Collected data entries
────────────────────────────────────────
theorem State.mirAt_mirPut (s : State) (k j : Nat) (x : MirSt) :
    (s.mirPut k x).mirAt j = if k = j then x else s.mirAt j := tgetD_tput ..

@[simp] theorem State.mirPut_entries (s : State) (k i b : Nat) (x : MirSt) :
    (s.mirPut k x).val i b = s.val i b ∧ (s.mirPut k x).int i b = s.int i b ∧
    (s.mirPut k x).nat i b = s.nat i b ∧ (s.mirPut k x).blob i b = s.blob i b ∧
    (s.mirPut k x).f32 i b = s.f32 i b ∧ (s.mirPut k x).fix i b = s.fix i b := by
  repeat' constructor

@[simp] theorem State.capoCPut_fields (s : State) (k : Nat) (x : CapoCourse) :
    (s.capoCPut k x).dict = s.dict ∧ (s.capoCPut k x).oz = s.oz ∧ (s.capoCPut k x).store = s.store ∧
    (s.capoCPut k x).clk = s.clk ∧ (s.capoCPut k x).servo = s.servo ∧ (s.capoCPut k x).syncs = s.syncs ∧
    (s.capoCPut k x).shafts = s.shafts ∧ (s.capoCPut k x).frm = s.frm ∧ (s.capoCPut k x).beacon = s.beacon ∧
    (s.capoCPut k x).bow = s.bow ∧ (s.capoCPut k x).plc = s.plc ∧ (s.capoCPut k x).lanes = s.lanes ∧
    (s.capoCPut k x).spares = s.spares ∧ (s.capoCPut k x).rets = s.rets ∧ (s.capoCPut k x).ledger = s.ledger ∧
    (s.capoCPut k x).canvases = s.canvases ∧ (s.capoCPut k x).flows = s.flows ∧ (s.capoCPut k x).rx = s.rx ∧
    (s.capoCPut k x).hstreams = s.hstreams ∧ (s.capoCPut k x).meshes = s.meshes ∧ (s.capoCPut k x).fet = s.fet ∧
    (s.capoCPut k x).col = s.col ∧ (s.capoCPut k x).emit = s.emit ∧ (s.capoCPut k x).capt = s.capt ∧
    (s.capoCPut k x).inputs = s.inputs ∧ (s.capoCPut k x).senses = s.senses ∧
    (s.capoCPut k x).cstreams = s.cstreams ∧ (s.capoCPut k x).slots = s.slots ∧ (s.capoCPut k x).pool = s.pool ∧
    (s.capoCPut k x).mir = s.mir ∧ (s.capoCPut k x).capo = s.capo ∧ (s.capoCPut k x).energy = s.energy ∧
    (s.capoCPut k x).pegs = s.pegs ∧ (s.capoCPut k x).runs = s.runs ∧ (s.capoCPut k x).domains = s.domains ∧
    (s.capoCPut k x).therm = s.therm ∧ (s.capoCPut k x).mem = s.mem ∧ (s.capoCPut k x).chans = s.chans ∧
    (s.capoCPut k x).queues = s.queues ∧ (s.capoCPut k x).fw = s.fw ∧ (s.capoCPut k x).svc = s.svc ∧
    (s.capoCPut k x).pwr = s.pwr ∧ (s.capoCPut k x).out = s.out ∧ (s.capoCPut k x).free = s.free ∧
    (s.capoCPut k x).pending = s.pending := by
  repeat' constructor

theorem State.capoCAt_capoCPut (s : State) (k j : Nat) (x : CapoCourse) :
    (s.capoCPut k x).capoCAt j = if k = j then x else s.capoCAt j := tgetD_tput ..

@[simp] theorem State.capoCPut_entries (s : State) (k i b : Nat) (x : CapoCourse) :
    (s.capoCPut k x).val i b = s.val i b ∧ (s.capoCPut k x).int i b = s.int i b ∧
    (s.capoCPut k x).nat i b = s.nat i b ∧ (s.capoCPut k x).blob i b = s.blob i b ∧
    (s.capoCPut k x).f32 i b = s.f32 i b ∧ (s.capoCPut k x).fix i b = s.fix i b := by
  repeat' constructor

@[simp] theorem State.energyPut_fields (s : State) (k : Nat) (x : EnergySt) :
    (s.energyPut k x).dict = s.dict ∧ (s.energyPut k x).oz = s.oz ∧ (s.energyPut k x).store = s.store ∧
    (s.energyPut k x).clk = s.clk ∧ (s.energyPut k x).servo = s.servo ∧ (s.energyPut k x).syncs = s.syncs ∧
    (s.energyPut k x).shafts = s.shafts ∧ (s.energyPut k x).frm = s.frm ∧ (s.energyPut k x).beacon = s.beacon ∧
    (s.energyPut k x).bow = s.bow ∧ (s.energyPut k x).plc = s.plc ∧ (s.energyPut k x).lanes = s.lanes ∧
    (s.energyPut k x).spares = s.spares ∧ (s.energyPut k x).rets = s.rets ∧ (s.energyPut k x).ledger = s.ledger ∧
    (s.energyPut k x).canvases = s.canvases ∧ (s.energyPut k x).flows = s.flows ∧ (s.energyPut k x).rx = s.rx ∧
    (s.energyPut k x).hstreams = s.hstreams ∧ (s.energyPut k x).meshes = s.meshes ∧ (s.energyPut k x).fet = s.fet ∧
    (s.energyPut k x).col = s.col ∧ (s.energyPut k x).emit = s.emit ∧ (s.energyPut k x).capt = s.capt ∧
    (s.energyPut k x).inputs = s.inputs ∧ (s.energyPut k x).senses = s.senses ∧
    (s.energyPut k x).cstreams = s.cstreams ∧ (s.energyPut k x).slots = s.slots ∧ (s.energyPut k x).pool = s.pool ∧
    (s.energyPut k x).mir = s.mir ∧ (s.energyPut k x).capo = s.capo ∧ (s.energyPut k x).capoC = s.capoC ∧
    (s.energyPut k x).pegs = s.pegs ∧ (s.energyPut k x).runs = s.runs ∧ (s.energyPut k x).domains = s.domains ∧
    (s.energyPut k x).therm = s.therm ∧ (s.energyPut k x).mem = s.mem ∧ (s.energyPut k x).chans = s.chans ∧
    (s.energyPut k x).queues = s.queues ∧ (s.energyPut k x).fw = s.fw ∧ (s.energyPut k x).svc = s.svc ∧
    (s.energyPut k x).pwr = s.pwr ∧ (s.energyPut k x).out = s.out ∧ (s.energyPut k x).free = s.free ∧
    (s.energyPut k x).pending = s.pending := by
  repeat' constructor

theorem State.energyAt_energyPut (s : State) (k j : Nat) (x : EnergySt) :
    (s.energyPut k x).energyAt j = if k = j then x else s.energyAt j := tgetD_tput ..

@[simp] theorem State.energyPut_entries (s : State) (k i b : Nat) (x : EnergySt) :
    (s.energyPut k x).val i b = s.val i b ∧ (s.energyPut k x).int i b = s.int i b ∧
    (s.energyPut k x).nat i b = s.nat i b ∧ (s.energyPut k x).blob i b = s.blob i b ∧
    (s.energyPut k x).f32 i b = s.f32 i b ∧ (s.energyPut k x).fix i b = s.fix i b := by
  repeat' constructor

@[simp] theorem State.pegsPut_fields (s : State) (k : Nat) (x : PegSt) :
    (s.pegsPut k x).dict = s.dict ∧ (s.pegsPut k x).oz = s.oz ∧ (s.pegsPut k x).store = s.store ∧
    (s.pegsPut k x).clk = s.clk ∧ (s.pegsPut k x).servo = s.servo ∧ (s.pegsPut k x).syncs = s.syncs ∧
    (s.pegsPut k x).shafts = s.shafts ∧ (s.pegsPut k x).frm = s.frm ∧ (s.pegsPut k x).beacon = s.beacon ∧
    (s.pegsPut k x).bow = s.bow ∧ (s.pegsPut k x).plc = s.plc ∧ (s.pegsPut k x).lanes = s.lanes ∧
    (s.pegsPut k x).spares = s.spares ∧ (s.pegsPut k x).rets = s.rets ∧ (s.pegsPut k x).ledger = s.ledger ∧
    (s.pegsPut k x).canvases = s.canvases ∧ (s.pegsPut k x).flows = s.flows ∧ (s.pegsPut k x).rx = s.rx ∧
    (s.pegsPut k x).hstreams = s.hstreams ∧ (s.pegsPut k x).meshes = s.meshes ∧ (s.pegsPut k x).fet = s.fet ∧
    (s.pegsPut k x).col = s.col ∧ (s.pegsPut k x).emit = s.emit ∧ (s.pegsPut k x).capt = s.capt ∧
    (s.pegsPut k x).inputs = s.inputs ∧ (s.pegsPut k x).senses = s.senses ∧ (s.pegsPut k x).cstreams = s.cstreams ∧
    (s.pegsPut k x).slots = s.slots ∧ (s.pegsPut k x).pool = s.pool ∧ (s.pegsPut k x).mir = s.mir ∧
    (s.pegsPut k x).capo = s.capo ∧ (s.pegsPut k x).capoC = s.capoC ∧ (s.pegsPut k x).energy = s.energy ∧
    (s.pegsPut k x).runs = s.runs ∧ (s.pegsPut k x).domains = s.domains ∧ (s.pegsPut k x).therm = s.therm ∧
    (s.pegsPut k x).mem = s.mem ∧ (s.pegsPut k x).chans = s.chans ∧ (s.pegsPut k x).queues = s.queues ∧
    (s.pegsPut k x).fw = s.fw ∧ (s.pegsPut k x).svc = s.svc ∧ (s.pegsPut k x).pwr = s.pwr ∧
    (s.pegsPut k x).out = s.out ∧ (s.pegsPut k x).free = s.free ∧ (s.pegsPut k x).pending = s.pending := by
  repeat' constructor

theorem State.pegsAt_pegsPut (s : State) (k j : Nat) (x : PegSt) :
    (s.pegsPut k x).pegsAt j = if k = j then x else s.pegsAt j := tgetD_tput ..

@[simp] theorem State.pegsPut_entries (s : State) (k i b : Nat) (x : PegSt) :
    (s.pegsPut k x).val i b = s.val i b ∧ (s.pegsPut k x).int i b = s.int i b ∧
    (s.pegsPut k x).nat i b = s.nat i b ∧ (s.pegsPut k x).blob i b = s.blob i b ∧
    (s.pegsPut k x).f32 i b = s.f32 i b ∧ (s.pegsPut k x).fix i b = s.fix i b := by
  repeat' constructor

@[simp] theorem State.runsPut_fields (s : State) (k : Nat) (x : RunSt) :
    (s.runsPut k x).dict = s.dict ∧ (s.runsPut k x).oz = s.oz ∧ (s.runsPut k x).store = s.store ∧
    (s.runsPut k x).clk = s.clk ∧ (s.runsPut k x).servo = s.servo ∧ (s.runsPut k x).syncs = s.syncs ∧
    (s.runsPut k x).shafts = s.shafts ∧ (s.runsPut k x).frm = s.frm ∧ (s.runsPut k x).beacon = s.beacon ∧
    (s.runsPut k x).bow = s.bow ∧ (s.runsPut k x).plc = s.plc ∧ (s.runsPut k x).lanes = s.lanes ∧
    (s.runsPut k x).spares = s.spares ∧ (s.runsPut k x).rets = s.rets ∧ (s.runsPut k x).ledger = s.ledger ∧
    (s.runsPut k x).canvases = s.canvases ∧ (s.runsPut k x).flows = s.flows ∧ (s.runsPut k x).rx = s.rx ∧
    (s.runsPut k x).hstreams = s.hstreams ∧ (s.runsPut k x).meshes = s.meshes ∧ (s.runsPut k x).fet = s.fet ∧
    (s.runsPut k x).col = s.col ∧ (s.runsPut k x).emit = s.emit ∧ (s.runsPut k x).capt = s.capt ∧
    (s.runsPut k x).inputs = s.inputs ∧ (s.runsPut k x).senses = s.senses ∧ (s.runsPut k x).cstreams = s.cstreams ∧
    (s.runsPut k x).slots = s.slots ∧ (s.runsPut k x).pool = s.pool ∧ (s.runsPut k x).mir = s.mir ∧
    (s.runsPut k x).capo = s.capo ∧ (s.runsPut k x).capoC = s.capoC ∧ (s.runsPut k x).energy = s.energy ∧
    (s.runsPut k x).pegs = s.pegs ∧ (s.runsPut k x).domains = s.domains ∧ (s.runsPut k x).therm = s.therm ∧
    (s.runsPut k x).mem = s.mem ∧ (s.runsPut k x).chans = s.chans ∧ (s.runsPut k x).queues = s.queues ∧
    (s.runsPut k x).fw = s.fw ∧ (s.runsPut k x).svc = s.svc ∧ (s.runsPut k x).pwr = s.pwr ∧
    (s.runsPut k x).out = s.out ∧ (s.runsPut k x).free = s.free ∧ (s.runsPut k x).pending = s.pending := by
  repeat' constructor

theorem State.runsAt_runsPut (s : State) (k j : Nat) (x : RunSt) :
    (s.runsPut k x).runsAt j = if k = j then x else s.runsAt j := tgetD_tput ..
────────────────────────────────────────
## EXERCISE BRIEF
For the records above, state the number of lines that contain "canvases", and provide nothing further.

## WRITTEN SOLUTION
4